• _Action item_:
In the entries that follow, the line with "(s.setPc a).fb = s.fb := rfl" opens the range and the line with "(s.setI a).mem = s.mem := rfl" closes it; repeat that range exactly, both lines included.

(Data items)
◇ ◇ ◇ ◇ ◇ ◇ ◇

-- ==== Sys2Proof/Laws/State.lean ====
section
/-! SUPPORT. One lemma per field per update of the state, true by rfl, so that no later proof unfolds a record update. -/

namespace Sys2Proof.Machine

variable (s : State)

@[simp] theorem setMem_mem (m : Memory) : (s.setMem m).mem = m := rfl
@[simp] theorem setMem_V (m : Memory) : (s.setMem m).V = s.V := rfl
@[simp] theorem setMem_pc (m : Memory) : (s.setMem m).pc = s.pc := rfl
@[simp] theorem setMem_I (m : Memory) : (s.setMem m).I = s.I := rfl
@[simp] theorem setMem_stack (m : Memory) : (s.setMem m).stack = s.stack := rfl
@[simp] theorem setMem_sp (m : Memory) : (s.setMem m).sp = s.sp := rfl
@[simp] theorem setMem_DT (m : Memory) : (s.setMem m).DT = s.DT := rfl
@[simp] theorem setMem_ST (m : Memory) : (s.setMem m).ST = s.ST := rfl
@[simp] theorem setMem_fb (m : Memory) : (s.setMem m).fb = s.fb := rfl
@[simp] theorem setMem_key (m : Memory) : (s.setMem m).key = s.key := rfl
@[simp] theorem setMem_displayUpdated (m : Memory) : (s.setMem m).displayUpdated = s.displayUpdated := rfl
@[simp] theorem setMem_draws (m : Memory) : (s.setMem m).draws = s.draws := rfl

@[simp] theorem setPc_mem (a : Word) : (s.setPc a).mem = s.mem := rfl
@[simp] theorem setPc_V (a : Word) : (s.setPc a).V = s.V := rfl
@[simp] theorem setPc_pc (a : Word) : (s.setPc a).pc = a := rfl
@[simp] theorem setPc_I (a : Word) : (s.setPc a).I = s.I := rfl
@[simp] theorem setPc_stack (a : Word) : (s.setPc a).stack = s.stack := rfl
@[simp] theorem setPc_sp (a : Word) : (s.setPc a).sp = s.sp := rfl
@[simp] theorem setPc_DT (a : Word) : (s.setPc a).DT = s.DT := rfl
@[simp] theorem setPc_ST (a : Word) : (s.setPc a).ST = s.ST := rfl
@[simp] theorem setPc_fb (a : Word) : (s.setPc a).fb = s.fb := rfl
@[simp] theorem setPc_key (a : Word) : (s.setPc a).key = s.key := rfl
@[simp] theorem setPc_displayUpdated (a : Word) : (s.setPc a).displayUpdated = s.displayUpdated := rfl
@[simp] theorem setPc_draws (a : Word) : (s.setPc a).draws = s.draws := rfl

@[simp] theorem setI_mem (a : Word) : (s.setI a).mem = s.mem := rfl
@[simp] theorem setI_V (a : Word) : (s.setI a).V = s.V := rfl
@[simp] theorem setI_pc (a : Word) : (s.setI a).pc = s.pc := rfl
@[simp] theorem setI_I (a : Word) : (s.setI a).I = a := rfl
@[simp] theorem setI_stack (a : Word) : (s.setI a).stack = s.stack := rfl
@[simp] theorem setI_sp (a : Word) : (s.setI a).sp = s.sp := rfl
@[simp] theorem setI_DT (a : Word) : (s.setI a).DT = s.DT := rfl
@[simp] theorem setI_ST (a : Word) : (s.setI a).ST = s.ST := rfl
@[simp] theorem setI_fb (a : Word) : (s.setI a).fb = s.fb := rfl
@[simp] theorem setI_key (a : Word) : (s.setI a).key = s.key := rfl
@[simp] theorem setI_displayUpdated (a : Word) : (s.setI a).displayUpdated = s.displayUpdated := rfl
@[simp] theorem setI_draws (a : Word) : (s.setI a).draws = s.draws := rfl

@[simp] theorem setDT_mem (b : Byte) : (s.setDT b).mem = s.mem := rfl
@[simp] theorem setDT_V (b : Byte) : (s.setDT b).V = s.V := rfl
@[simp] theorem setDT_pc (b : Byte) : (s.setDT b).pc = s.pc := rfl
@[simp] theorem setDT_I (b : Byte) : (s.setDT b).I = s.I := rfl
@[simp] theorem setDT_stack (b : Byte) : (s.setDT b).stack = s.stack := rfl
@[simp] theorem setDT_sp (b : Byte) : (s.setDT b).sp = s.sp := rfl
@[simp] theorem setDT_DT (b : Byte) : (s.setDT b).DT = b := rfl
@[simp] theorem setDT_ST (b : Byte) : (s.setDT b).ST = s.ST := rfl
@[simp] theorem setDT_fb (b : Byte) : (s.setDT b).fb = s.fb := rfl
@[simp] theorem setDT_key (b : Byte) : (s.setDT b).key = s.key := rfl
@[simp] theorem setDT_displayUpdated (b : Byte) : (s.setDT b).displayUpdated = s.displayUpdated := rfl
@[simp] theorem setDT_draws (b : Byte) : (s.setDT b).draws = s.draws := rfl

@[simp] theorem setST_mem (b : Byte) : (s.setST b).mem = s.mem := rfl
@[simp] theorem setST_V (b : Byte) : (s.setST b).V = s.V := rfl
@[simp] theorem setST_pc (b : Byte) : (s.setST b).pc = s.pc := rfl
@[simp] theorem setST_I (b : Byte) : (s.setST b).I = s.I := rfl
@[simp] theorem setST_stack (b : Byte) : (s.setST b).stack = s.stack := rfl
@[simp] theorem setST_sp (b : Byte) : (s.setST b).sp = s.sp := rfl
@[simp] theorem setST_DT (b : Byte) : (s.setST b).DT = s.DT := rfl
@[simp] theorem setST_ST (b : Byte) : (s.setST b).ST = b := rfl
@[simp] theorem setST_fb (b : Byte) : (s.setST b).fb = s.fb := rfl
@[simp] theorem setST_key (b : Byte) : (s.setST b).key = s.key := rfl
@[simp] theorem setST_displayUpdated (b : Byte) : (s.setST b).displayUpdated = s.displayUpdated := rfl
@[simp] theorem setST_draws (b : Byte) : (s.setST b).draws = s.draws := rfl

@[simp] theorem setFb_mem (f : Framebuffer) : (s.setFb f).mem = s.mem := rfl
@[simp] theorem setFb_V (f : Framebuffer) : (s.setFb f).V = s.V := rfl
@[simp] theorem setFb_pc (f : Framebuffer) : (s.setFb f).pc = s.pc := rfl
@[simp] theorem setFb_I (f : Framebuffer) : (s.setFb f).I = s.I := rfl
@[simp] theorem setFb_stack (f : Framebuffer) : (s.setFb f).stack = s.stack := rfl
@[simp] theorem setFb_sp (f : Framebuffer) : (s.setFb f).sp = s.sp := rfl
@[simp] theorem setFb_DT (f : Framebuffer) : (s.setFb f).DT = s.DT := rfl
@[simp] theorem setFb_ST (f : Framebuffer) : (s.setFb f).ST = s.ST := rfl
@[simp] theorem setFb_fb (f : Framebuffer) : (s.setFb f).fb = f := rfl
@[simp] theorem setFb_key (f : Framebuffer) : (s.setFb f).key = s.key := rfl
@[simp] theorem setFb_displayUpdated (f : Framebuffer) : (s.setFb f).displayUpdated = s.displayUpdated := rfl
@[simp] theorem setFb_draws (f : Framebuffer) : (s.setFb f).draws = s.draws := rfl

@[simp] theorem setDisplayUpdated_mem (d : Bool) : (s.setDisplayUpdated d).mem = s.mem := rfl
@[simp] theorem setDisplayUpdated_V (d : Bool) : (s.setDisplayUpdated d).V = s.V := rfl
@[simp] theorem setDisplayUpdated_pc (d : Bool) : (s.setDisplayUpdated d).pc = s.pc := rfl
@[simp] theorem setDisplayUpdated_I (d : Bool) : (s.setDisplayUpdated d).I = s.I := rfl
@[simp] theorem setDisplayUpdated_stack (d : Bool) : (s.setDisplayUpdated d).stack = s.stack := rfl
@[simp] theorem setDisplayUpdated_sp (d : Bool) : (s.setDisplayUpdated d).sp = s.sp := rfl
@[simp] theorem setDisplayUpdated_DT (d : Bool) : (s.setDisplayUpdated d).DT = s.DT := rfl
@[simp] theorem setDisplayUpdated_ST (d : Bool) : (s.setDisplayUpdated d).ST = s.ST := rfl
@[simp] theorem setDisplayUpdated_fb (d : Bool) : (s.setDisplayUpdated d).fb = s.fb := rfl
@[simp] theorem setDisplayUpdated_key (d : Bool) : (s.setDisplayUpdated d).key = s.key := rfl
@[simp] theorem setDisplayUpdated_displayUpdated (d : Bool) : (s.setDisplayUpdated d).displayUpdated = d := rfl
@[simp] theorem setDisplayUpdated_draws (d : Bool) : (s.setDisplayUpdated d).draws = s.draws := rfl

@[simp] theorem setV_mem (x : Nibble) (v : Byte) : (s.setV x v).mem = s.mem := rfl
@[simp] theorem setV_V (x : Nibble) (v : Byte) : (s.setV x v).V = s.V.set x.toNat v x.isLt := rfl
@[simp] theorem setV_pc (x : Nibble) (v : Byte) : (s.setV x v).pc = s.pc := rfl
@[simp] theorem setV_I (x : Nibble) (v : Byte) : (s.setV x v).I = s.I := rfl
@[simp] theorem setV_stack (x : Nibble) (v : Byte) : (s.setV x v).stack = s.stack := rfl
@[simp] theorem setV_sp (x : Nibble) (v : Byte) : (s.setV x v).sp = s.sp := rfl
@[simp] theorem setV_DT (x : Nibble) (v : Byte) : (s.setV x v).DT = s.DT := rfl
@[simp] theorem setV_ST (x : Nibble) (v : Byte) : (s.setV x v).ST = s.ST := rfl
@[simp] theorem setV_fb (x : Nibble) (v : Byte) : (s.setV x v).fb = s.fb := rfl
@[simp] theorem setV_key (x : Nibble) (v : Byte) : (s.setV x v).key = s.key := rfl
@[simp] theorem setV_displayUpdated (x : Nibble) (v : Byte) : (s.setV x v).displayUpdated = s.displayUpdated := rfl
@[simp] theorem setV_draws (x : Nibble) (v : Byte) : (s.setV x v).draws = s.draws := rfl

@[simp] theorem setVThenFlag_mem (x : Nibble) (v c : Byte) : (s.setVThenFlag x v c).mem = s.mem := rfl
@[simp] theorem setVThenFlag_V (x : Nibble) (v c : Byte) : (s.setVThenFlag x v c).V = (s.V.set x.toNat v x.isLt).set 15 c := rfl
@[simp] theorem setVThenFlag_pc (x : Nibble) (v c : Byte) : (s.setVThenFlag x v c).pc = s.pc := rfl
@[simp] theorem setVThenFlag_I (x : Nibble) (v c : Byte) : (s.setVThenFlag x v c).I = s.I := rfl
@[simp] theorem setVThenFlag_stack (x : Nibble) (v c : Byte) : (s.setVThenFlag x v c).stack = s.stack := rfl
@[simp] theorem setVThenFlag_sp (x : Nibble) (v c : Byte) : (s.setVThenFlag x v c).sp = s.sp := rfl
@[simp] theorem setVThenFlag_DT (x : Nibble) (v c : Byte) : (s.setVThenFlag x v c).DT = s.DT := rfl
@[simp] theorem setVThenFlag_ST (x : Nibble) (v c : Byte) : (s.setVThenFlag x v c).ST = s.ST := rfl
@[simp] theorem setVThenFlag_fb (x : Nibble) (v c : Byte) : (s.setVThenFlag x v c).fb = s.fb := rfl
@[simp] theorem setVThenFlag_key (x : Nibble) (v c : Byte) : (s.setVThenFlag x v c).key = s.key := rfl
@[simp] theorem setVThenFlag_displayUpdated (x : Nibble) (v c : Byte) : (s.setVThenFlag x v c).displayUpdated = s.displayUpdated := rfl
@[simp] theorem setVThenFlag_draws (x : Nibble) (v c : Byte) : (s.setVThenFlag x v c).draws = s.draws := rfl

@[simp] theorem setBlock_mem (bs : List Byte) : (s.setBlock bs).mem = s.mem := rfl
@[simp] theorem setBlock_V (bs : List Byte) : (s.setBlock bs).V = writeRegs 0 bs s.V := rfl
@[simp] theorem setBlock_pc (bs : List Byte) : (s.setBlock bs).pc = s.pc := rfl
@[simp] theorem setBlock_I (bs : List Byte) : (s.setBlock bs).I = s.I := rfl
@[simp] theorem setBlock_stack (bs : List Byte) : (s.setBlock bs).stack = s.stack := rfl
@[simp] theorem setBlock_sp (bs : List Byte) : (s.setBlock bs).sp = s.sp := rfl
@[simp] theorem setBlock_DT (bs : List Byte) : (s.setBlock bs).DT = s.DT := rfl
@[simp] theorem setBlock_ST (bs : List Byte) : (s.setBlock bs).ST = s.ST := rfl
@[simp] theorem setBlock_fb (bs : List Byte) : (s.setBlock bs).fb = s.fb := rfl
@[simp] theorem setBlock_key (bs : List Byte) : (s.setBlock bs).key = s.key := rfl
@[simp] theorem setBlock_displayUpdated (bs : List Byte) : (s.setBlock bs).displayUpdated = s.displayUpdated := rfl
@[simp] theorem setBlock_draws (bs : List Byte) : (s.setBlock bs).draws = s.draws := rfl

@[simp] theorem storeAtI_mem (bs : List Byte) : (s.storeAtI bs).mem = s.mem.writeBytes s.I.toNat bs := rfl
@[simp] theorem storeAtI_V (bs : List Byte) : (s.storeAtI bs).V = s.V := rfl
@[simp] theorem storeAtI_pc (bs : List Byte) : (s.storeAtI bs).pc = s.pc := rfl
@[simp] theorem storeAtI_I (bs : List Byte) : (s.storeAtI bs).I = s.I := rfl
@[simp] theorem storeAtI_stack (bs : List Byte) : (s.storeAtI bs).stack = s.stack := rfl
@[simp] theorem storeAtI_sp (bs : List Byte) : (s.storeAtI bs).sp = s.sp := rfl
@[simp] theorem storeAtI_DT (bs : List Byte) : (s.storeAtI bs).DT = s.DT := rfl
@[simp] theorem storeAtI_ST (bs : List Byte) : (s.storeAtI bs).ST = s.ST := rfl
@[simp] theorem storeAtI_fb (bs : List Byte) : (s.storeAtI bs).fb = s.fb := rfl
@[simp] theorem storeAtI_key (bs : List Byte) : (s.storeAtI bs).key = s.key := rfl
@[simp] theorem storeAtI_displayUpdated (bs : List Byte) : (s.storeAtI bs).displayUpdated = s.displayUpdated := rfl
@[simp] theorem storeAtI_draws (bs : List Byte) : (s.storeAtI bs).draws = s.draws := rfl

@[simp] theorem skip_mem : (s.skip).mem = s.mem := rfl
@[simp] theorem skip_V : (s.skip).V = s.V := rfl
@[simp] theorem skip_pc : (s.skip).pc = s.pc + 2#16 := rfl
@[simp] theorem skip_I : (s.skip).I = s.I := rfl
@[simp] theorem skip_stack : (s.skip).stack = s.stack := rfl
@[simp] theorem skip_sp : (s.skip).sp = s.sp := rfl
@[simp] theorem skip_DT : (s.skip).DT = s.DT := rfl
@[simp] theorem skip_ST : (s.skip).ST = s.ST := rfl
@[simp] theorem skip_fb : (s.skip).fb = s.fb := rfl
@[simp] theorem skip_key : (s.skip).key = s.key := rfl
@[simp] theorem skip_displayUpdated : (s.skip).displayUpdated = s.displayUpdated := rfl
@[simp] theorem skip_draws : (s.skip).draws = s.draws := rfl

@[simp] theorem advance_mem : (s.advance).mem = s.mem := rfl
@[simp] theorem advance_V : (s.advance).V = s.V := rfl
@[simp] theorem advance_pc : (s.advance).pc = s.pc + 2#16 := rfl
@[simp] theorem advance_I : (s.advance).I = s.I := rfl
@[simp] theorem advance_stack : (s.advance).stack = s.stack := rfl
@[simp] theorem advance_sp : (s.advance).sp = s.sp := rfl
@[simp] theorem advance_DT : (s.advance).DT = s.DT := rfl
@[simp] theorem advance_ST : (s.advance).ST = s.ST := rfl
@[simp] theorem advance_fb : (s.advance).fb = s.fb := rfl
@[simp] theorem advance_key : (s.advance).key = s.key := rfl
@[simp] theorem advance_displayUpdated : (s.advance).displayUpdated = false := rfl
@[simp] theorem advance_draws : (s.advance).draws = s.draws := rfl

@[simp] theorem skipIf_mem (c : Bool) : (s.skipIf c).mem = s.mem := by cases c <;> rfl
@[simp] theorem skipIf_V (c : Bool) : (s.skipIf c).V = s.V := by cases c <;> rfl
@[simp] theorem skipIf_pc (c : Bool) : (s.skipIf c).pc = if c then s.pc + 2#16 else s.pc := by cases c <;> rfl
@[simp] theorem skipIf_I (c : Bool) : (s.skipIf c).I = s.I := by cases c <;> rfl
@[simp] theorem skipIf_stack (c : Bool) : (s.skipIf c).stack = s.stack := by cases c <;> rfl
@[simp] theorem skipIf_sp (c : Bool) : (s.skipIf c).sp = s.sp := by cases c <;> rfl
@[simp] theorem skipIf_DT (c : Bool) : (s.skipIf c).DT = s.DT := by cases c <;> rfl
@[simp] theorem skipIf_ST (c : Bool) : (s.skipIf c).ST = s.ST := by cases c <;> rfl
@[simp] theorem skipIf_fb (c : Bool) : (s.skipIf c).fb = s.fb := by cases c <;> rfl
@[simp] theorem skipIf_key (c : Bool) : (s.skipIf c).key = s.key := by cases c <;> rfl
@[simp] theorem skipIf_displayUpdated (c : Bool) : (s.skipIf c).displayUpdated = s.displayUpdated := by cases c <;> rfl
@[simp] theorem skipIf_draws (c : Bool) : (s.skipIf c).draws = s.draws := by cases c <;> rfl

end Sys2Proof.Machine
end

◇ ◇ ◇ ◇ ◇ ◇ ◇

• _Task solution_:
@[simp] theorem setPc_fb (a : Word) : (s.setPc a).fb = s.fb := rfl
@[simp] theorem setPc_key (a : Word) : (s.setPc a).key = s.key := rfl
@[simp] theorem setPc_displayUpdated (a : Word) : (s.setPc a).displayUpdated = s.displayUpdated := rfl
@[simp] theorem setPc_draws (a : Word) : (s.setPc a).draws = s.draws := rfl

@[simp] theorem setI_mem (a : Word) : (s.setI a).mem = s.mem := rfl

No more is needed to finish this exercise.